▶ MATERIAL SUPPLIED:
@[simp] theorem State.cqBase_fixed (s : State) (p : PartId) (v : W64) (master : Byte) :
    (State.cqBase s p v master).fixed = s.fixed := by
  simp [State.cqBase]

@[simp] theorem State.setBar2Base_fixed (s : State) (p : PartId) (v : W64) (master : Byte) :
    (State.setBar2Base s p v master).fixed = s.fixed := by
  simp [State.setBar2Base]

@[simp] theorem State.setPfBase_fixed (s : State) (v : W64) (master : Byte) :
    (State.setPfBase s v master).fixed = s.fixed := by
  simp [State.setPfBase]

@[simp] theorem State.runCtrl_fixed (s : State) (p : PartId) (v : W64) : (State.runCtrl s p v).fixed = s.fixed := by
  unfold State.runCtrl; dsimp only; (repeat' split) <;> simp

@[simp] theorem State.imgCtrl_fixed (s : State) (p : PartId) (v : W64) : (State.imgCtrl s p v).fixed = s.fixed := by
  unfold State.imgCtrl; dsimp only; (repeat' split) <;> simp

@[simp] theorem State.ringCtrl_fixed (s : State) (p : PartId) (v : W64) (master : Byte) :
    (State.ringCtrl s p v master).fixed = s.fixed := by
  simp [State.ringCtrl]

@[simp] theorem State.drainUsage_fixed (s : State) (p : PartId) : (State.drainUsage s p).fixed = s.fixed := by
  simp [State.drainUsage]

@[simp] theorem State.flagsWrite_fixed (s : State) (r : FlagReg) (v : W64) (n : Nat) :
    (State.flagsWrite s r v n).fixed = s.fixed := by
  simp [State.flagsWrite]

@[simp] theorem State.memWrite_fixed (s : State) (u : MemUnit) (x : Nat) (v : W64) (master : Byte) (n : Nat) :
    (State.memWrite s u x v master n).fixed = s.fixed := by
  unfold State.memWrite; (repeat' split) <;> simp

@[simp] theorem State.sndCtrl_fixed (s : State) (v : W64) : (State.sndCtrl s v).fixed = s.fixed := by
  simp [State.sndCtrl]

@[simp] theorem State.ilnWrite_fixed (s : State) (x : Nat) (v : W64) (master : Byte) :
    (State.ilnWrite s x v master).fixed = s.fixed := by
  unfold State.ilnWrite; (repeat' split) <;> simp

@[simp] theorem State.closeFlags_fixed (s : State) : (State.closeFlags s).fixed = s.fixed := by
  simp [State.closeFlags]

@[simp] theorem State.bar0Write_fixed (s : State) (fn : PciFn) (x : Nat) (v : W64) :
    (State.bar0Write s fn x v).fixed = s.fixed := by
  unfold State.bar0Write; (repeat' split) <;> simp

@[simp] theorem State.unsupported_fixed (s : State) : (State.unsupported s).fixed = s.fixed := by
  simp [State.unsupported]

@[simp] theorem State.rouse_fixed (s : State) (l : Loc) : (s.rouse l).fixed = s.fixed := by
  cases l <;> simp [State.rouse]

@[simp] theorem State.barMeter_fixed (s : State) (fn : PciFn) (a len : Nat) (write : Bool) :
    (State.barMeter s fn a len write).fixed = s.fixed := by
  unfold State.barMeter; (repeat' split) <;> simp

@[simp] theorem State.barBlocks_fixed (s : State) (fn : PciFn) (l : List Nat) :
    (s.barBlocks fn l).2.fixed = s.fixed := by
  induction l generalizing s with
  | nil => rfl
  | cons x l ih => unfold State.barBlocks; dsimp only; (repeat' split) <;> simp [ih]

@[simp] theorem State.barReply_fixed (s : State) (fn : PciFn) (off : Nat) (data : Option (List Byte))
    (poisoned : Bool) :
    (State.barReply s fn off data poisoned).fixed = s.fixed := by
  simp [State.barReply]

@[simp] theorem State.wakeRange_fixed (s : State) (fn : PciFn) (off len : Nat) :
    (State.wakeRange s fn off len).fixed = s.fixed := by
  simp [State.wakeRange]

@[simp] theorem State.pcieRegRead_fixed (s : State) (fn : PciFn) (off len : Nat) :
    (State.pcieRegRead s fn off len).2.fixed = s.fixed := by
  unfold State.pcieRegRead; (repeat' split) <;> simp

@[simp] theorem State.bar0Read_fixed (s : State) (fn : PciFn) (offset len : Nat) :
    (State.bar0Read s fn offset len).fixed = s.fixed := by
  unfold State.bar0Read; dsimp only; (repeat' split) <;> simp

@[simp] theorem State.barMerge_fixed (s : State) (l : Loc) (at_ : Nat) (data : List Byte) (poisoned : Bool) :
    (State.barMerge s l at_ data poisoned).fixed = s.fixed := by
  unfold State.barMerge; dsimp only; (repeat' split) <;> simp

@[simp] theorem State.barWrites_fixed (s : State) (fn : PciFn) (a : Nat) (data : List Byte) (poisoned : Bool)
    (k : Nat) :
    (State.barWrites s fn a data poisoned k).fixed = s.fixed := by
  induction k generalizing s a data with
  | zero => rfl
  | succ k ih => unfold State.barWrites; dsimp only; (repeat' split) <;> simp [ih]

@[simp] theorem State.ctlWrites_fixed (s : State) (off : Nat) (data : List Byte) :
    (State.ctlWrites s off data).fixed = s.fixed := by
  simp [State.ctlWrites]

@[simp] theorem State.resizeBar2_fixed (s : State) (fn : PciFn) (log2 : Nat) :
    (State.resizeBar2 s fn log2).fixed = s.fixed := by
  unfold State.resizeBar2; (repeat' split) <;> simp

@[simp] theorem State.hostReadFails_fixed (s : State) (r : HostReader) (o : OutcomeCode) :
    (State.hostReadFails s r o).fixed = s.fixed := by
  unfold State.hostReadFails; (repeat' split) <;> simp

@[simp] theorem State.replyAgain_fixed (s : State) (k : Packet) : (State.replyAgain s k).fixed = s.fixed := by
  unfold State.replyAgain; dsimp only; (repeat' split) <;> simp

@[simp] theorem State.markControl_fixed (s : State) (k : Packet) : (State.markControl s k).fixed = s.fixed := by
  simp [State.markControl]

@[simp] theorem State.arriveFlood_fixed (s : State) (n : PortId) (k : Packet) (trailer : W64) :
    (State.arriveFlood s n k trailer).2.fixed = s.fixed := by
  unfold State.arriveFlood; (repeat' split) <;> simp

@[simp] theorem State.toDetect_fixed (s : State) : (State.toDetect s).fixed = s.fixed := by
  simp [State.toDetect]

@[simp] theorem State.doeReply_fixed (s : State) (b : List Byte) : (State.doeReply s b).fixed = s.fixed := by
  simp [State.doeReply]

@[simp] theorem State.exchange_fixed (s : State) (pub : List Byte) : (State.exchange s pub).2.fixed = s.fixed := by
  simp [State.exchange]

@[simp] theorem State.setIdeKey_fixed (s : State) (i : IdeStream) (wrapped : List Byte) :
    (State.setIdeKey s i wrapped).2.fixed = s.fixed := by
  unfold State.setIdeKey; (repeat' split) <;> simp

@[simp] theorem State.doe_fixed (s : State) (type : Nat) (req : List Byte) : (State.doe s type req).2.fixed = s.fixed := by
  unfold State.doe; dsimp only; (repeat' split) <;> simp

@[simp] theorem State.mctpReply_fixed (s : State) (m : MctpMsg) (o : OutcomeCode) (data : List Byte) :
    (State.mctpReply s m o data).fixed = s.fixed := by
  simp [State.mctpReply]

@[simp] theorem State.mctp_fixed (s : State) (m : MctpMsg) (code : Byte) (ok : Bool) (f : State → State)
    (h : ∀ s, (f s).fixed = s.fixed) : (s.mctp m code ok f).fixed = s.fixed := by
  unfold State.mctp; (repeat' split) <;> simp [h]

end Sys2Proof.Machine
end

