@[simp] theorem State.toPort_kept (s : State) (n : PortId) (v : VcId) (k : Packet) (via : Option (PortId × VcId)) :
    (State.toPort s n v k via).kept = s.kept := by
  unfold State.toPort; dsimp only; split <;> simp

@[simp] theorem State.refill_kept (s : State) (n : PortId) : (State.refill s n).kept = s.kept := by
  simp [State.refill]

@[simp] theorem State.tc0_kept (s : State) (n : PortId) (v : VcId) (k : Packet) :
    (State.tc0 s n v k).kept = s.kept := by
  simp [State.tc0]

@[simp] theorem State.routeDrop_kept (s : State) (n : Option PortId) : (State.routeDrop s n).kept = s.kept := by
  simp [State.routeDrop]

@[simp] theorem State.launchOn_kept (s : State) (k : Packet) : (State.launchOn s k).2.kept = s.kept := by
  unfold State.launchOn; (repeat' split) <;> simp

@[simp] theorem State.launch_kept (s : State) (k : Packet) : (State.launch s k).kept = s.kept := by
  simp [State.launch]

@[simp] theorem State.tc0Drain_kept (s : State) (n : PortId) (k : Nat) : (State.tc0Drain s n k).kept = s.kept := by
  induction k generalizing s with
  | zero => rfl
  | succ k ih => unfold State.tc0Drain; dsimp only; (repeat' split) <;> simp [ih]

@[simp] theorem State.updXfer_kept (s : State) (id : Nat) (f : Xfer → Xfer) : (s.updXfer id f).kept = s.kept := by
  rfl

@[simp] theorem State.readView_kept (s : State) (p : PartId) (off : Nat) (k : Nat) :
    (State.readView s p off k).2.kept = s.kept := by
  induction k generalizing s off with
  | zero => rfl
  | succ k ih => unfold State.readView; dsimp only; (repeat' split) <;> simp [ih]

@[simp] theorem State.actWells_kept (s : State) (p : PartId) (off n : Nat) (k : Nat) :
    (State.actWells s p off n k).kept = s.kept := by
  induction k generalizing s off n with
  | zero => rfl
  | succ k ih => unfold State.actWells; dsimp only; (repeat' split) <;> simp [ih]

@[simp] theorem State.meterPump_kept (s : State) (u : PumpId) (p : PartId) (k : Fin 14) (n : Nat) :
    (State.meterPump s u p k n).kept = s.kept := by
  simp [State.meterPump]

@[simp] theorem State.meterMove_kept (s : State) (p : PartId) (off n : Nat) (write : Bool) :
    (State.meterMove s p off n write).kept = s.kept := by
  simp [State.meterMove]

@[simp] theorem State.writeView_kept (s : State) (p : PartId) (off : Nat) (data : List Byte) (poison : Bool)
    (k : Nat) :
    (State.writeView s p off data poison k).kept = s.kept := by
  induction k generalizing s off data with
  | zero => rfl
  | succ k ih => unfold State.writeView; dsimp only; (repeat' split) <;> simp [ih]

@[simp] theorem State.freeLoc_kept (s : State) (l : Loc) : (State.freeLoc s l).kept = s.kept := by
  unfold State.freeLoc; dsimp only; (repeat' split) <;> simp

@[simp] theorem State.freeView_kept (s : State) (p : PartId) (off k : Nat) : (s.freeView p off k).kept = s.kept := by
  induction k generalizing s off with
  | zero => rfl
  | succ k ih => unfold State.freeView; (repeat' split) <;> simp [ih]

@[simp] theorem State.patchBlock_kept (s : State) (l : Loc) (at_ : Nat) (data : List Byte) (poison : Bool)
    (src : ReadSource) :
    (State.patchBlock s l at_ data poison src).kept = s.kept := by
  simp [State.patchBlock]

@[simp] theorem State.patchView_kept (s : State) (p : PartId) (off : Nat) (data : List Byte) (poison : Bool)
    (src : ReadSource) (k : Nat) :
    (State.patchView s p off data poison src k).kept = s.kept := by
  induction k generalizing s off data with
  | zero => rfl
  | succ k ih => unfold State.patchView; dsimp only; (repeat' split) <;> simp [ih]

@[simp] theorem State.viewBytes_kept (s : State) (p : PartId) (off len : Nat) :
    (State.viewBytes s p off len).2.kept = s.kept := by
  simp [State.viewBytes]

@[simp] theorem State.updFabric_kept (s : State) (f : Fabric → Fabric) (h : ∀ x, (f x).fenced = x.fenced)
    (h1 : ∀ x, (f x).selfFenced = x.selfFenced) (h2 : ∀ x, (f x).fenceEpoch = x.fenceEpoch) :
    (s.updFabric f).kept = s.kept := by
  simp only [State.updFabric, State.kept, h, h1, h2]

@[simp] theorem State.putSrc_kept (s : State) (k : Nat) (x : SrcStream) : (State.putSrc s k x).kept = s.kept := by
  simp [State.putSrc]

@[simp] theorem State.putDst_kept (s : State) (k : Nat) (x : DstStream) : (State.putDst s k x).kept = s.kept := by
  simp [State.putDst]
---
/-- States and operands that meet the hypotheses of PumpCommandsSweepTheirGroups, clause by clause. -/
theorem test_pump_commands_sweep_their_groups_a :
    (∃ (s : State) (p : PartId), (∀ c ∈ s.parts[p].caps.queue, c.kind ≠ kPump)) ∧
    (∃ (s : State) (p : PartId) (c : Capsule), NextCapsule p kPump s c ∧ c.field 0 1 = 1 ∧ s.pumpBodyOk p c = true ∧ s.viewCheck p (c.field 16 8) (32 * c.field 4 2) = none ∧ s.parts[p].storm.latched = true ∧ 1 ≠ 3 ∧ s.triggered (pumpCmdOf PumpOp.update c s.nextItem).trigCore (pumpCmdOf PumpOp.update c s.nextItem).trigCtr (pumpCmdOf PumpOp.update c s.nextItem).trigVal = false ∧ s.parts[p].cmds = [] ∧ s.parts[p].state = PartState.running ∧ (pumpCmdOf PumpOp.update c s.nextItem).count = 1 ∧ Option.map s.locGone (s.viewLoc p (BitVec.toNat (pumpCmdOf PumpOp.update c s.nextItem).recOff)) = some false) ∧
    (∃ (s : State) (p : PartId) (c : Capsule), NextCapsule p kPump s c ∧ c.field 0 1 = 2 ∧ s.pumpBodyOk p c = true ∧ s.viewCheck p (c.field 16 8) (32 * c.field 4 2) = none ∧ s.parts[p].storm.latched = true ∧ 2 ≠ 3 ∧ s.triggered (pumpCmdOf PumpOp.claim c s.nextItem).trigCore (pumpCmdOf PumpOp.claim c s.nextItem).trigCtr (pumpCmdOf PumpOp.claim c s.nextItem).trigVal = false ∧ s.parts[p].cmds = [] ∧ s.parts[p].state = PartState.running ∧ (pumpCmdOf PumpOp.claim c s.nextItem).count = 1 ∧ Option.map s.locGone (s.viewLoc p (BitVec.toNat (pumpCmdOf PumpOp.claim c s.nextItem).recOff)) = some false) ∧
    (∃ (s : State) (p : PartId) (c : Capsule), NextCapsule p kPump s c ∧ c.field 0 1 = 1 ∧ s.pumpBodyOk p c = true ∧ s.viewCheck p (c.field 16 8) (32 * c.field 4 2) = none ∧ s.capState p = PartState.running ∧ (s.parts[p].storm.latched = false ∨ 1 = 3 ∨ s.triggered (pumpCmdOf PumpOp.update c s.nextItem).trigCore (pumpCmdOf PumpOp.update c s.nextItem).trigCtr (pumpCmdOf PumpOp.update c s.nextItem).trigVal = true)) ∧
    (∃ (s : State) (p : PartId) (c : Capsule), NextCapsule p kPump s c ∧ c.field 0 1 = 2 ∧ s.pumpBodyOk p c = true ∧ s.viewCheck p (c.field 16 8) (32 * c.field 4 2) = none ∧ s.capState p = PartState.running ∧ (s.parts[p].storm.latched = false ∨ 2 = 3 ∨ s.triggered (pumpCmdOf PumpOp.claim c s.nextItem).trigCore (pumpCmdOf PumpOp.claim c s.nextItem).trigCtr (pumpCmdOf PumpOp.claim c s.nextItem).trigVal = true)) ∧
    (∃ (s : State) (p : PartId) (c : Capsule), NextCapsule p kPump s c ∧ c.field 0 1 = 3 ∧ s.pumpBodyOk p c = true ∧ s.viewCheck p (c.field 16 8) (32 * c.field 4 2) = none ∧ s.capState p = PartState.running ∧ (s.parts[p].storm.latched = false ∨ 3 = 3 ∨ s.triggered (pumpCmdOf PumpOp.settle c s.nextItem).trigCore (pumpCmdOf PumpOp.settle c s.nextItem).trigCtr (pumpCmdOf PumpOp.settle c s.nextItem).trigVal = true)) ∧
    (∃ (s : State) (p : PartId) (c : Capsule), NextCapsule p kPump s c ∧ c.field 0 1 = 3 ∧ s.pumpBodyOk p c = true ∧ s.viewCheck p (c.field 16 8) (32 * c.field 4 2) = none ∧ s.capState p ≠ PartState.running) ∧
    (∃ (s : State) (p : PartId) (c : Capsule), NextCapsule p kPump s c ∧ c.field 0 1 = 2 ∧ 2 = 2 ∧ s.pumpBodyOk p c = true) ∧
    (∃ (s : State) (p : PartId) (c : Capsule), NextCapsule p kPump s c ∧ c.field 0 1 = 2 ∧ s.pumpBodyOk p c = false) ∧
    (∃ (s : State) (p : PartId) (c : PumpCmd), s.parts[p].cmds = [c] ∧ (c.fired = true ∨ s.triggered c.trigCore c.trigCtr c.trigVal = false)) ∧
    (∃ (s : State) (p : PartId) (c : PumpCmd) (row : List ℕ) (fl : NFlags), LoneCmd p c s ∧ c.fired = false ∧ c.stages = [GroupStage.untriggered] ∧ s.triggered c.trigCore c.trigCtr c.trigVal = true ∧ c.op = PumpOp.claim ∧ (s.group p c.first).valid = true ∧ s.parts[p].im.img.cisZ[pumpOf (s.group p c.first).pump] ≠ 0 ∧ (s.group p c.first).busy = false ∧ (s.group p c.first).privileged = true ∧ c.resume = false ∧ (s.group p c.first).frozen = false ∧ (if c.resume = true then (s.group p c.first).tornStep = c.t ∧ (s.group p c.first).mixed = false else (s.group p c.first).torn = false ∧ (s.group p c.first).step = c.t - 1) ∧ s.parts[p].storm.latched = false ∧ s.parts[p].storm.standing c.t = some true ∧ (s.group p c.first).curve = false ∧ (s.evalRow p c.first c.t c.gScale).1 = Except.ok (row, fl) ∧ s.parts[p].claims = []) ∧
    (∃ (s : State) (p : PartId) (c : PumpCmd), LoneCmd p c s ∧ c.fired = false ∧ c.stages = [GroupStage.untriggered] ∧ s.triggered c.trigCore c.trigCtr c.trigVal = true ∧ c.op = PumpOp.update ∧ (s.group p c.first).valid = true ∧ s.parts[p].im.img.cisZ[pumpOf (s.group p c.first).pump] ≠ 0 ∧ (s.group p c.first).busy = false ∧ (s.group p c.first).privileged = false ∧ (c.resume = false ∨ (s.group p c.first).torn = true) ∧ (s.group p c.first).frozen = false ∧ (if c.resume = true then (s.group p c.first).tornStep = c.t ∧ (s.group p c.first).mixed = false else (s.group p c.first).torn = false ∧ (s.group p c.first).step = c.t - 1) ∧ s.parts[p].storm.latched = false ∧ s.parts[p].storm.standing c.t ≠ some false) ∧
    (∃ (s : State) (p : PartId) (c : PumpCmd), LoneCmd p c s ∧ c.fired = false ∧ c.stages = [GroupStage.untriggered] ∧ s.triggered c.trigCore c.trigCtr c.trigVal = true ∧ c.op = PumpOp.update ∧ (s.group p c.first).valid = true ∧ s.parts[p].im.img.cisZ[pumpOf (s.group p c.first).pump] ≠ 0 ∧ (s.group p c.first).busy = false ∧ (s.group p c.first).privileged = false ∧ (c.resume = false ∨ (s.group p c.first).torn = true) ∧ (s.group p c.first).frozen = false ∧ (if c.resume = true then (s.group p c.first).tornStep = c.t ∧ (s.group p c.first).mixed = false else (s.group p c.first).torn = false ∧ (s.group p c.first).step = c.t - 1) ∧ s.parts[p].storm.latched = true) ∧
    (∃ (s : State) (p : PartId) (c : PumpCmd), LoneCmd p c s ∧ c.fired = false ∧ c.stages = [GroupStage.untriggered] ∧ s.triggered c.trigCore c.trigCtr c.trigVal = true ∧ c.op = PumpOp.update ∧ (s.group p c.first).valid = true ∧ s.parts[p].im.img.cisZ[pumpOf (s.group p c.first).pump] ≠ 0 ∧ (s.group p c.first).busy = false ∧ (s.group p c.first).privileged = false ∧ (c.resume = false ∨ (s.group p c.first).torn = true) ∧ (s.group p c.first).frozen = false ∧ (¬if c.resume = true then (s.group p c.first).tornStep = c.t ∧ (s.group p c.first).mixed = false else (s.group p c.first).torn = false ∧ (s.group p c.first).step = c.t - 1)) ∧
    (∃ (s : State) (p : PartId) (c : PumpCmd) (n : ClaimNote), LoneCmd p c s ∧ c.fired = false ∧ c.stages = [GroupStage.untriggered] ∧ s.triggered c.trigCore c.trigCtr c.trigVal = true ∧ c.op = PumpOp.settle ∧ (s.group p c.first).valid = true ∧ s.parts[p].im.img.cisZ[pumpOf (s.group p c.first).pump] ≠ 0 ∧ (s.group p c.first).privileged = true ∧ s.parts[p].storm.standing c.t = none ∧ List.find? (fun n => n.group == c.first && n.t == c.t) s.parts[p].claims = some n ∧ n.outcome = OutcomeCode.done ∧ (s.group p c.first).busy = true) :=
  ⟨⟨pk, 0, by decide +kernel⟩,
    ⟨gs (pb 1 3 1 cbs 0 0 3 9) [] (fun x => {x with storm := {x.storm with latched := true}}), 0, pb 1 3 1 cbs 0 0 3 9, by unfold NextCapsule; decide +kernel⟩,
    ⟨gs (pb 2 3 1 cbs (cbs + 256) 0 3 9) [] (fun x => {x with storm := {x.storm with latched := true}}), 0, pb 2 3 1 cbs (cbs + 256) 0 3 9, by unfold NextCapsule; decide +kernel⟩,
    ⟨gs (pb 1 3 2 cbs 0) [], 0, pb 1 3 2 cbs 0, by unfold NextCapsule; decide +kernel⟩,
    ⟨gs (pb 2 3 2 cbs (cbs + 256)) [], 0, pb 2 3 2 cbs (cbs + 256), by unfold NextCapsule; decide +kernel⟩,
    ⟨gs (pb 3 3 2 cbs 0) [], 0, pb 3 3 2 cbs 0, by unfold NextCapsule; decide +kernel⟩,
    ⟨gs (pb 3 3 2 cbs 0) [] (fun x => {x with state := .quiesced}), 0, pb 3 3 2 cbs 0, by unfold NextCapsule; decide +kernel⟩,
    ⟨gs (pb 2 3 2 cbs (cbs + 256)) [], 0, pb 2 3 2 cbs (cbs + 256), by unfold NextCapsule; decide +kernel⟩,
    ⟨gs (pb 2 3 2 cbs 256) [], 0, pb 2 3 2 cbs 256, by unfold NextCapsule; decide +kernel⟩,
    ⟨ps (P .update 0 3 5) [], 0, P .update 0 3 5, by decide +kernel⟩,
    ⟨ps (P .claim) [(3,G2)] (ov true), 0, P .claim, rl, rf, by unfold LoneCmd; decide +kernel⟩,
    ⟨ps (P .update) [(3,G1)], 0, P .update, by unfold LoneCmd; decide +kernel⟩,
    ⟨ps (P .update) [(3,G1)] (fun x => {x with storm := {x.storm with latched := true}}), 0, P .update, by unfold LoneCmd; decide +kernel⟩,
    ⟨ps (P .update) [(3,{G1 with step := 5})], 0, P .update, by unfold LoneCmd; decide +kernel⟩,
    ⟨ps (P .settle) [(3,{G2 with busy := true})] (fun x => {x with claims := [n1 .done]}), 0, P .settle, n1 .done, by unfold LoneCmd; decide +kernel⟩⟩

▶ EXERCISE REQUIREMENTS: The reply should hold only the lines of the listing above starting at the line containing "simp [State.flagsWrite]" and ending at the line containing "unfold State.memWrite; (repeat'", exactly as written.

▶ RESPONSE TO THE TASK:
  simp [State.flagsWrite]

@[simp] theorem State.memWrite_fixed (s : State) (u : MemUnit) (x : Nat) (v : W64) (master : Byte) (n : Nat) :
    (State.memWrite s u x v master n).fixed = s.fixed := by
  unfold State.memWrite; (repeat' split) <;> simp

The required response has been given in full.